> [RECORDS PROVIDED]
┄┄┄┄┄┄┄┄┄┄┄┄┄┄┄┄┄┄┄┄
-- ==== Sys2Proof/Machine/Posting.lean ====
section
/-! DEFINITION. Posting (chapters 7 and 8): the writes of completion and event records, MESSAGE events,
and what the host writes in flight carry. -/

namespace Sys2Proof.Machine

/-! ## Completions -/

/-- The oldest completion's record is formed with the frame in progress and its write starts (R144, R147). -/
def startCompletion (s : State) : State :=
  match s.engine.postQueue with
  | [] => s
  | c :: rest =>
    if s.engine.mode != .halted && s.engine.compWrite.isNone then
      s.withEngine { s.engine with postQueue := rest, compWrite := some (c, s.frame) }
    else s

/-- COMPLETION_WRITE_START (R144). -/
def execCompletionWriteStart (s : State) : Answer := live s startCompletion

/-- The completion is posted (R136, R144): its reservation becomes a posted record. -/
def RingEngine.completionPosted (e : RingEngine) : RingEngine :=
  { e with
    compWrite := none
    postComp := nextSlot e.baseComp e.postComp
    reserved := e.reserved - 1 }

/-- COMPLETION_WRITE_END (R144, R146). -/
def execCompletionWriteEnd (how : BusEnd) (s : State) : Answer :=
  live s fun s =>
    if s.engine.compWrite.isSome then
      match how with
      | .ok => s.withEngine s.engine.completionPosted
      | .busError => halt .postError s
    else s

/-! ## Events -/

/-- The first source of the pending set that has an entry (R153). -/
def EventUnit.first (u : EventUnit) : Option (Fin 40) :=
  (List.finRange 40).find? fun i => (u.set.get i).isSome

/-- The pending entry of the first source leaves the set and its write starts (R153). -/
def EventUnit.drain (u : EventUnit) : EventUnit :=
  match u.first with
  | none => u
  | some i => { u with write := (u.set.get i).map EventWrite.event, set := u.set.set i none }

/-- An event write starts from the pending set if it can (R150, R153). -/
def startEvent (s : State) : State :=
  if canStartEvent s then s.withEvents s.events.drain else s

/-- EVENT_WRITE_START (R153). -/
def execEventWriteStart (s : State) : Answer := live s startEvent

/-- The links in the order in which their inbound queues are examined (R154). -/
def messageOrder (pointer : LinkId) : List LinkId :=
  (List.finRange 8).map fun i => pointer + i

/-- The link whose message is served next (R154). -/
def messageLink (links : Table 8 Link) (pointer : LinkId) : Option LinkId :=
  (messageOrder pointer).find? fun n => !(links.get n).inQueue.isEmpty

/-- A MESSAGE event is formed and its write starts (R154): the message stays at the head of its queue. -/
def serveMessage (s : State) : State :=
  match messageLink s.links s.events.pointer with
  | none => s
  | some n =>
    s.withEvents { s.events with
      write := (s.links.get n).inQueue.head?.map (EventWrite.message n)
      pointer := n + 1 }

/-- A MESSAGE event is formed if the Event Unit can start a write and holds no pending entry (R154). -/
def startMessage (s : State) : State :=
  if canStartEvent s && s.events.quietSet then serveMessage s else s

/-- MESSAGE_EVENT (R154). -/
def execMessageEvent (s : State) : Answer := live s startMessage

/-- A message that has been written leaves its queue (R124, R154). -/
def deliver (w : EventWrite) (s : State) : State :=
  match w with
  | .event _ => s
  | .message n _ =>
    s.setLink n { s.links.get n with inQueue := (s.links.get n).inQueue.drop 1 }

/-- The record in flight is posted (R150). -/
def eventPosted (w : EventWrite) (s : State) : State :=
  (deliver w s).withEvents { s.events with
    write := none
    post := nextSlot s.engine.baseEvent s.events.post }

/-- EVENT_WRITE_END (R150, R155). -/
def execEventWriteEnd (how : BusEnd) (s : State) : Answer :=
  live s fun s =>
    match s.events.write with
    | none => s
    | some w =>
      match how with
      | .ok => eventPosted w s
      | .busError => halt .postError s

/-! ## What the host sees written -/

/-- A host write in flight: its address and its bytes. -/
structure HostWrite where
  address : Nat
  bytes : List Byte
  deriving DecidableEq, Repr

/-- The completion record in flight (R129, R143). -/
def completionWrite (s : State) : List HostWrite :=
  match s.engine.compWrite with
  | none => []
  | some (c, frame) =>
    [⟨ringAddress s.engine.baseComp + 16 * s.engine.postComp, completionBytes c frame⟩]

/-- The event record in flight (R129, R148). -/
def eventWrite (s : State) : List HostWrite :=
  match s.events.write with
  | none => []
  | some w => [⟨ringAddress s.engine.baseEvent + 64 * s.events.post, w.bytes⟩]

/-- The route record in flight (R20, R175). -/
def routeWrite (s : State) : List HostWrite :=
  match s.core.slot with
  | none => []
  | some r => [⟨r.address.toNat, routeRecordBytes r.link r.channel r.route⟩]

/-- The run in flight to a tap's buffer (R61, R175). -/
def tapWrite (s : State) (n : TapId) : List HostWrite :=
  if (s.taps.get n).writing then
    match runsToWrite s n with
    | [] => []
    | run :: _ => [⟨run.address.toNat, runBytes run.samples⟩]
  else []

/-- The host writes in flight (R160): the host memory itself is the host's (log entry 5). -/
def State.hostWrites (s : State) : List HostWrite :=
  completionWrite s ++ eventWrite s ++ routeWrite s ++ (List.finRange 16).flatMap (tapWrite s)

/-- The address a command read in flight reads (R129, R133). -/
def fetchAddress (s : State) : Option Nat :=
  s.engine.fetch.map fun f =>
    match f.1 with
    | .a => ringAddress s.engine.baseA + 64 * f.2
    | .b => ringAddress s.engine.baseB + 64 * f.2

end Sys2Proof.Machine
end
┄┄┄┄┄┄┄┄┄┄┄┄┄┄┄┄┄┄┄┄
> [REQUIREMENT]
How many lines of the material above contain the word "messageLink"? Answer with the number only.

> [RESPONSE TO THE EXERCISE]
2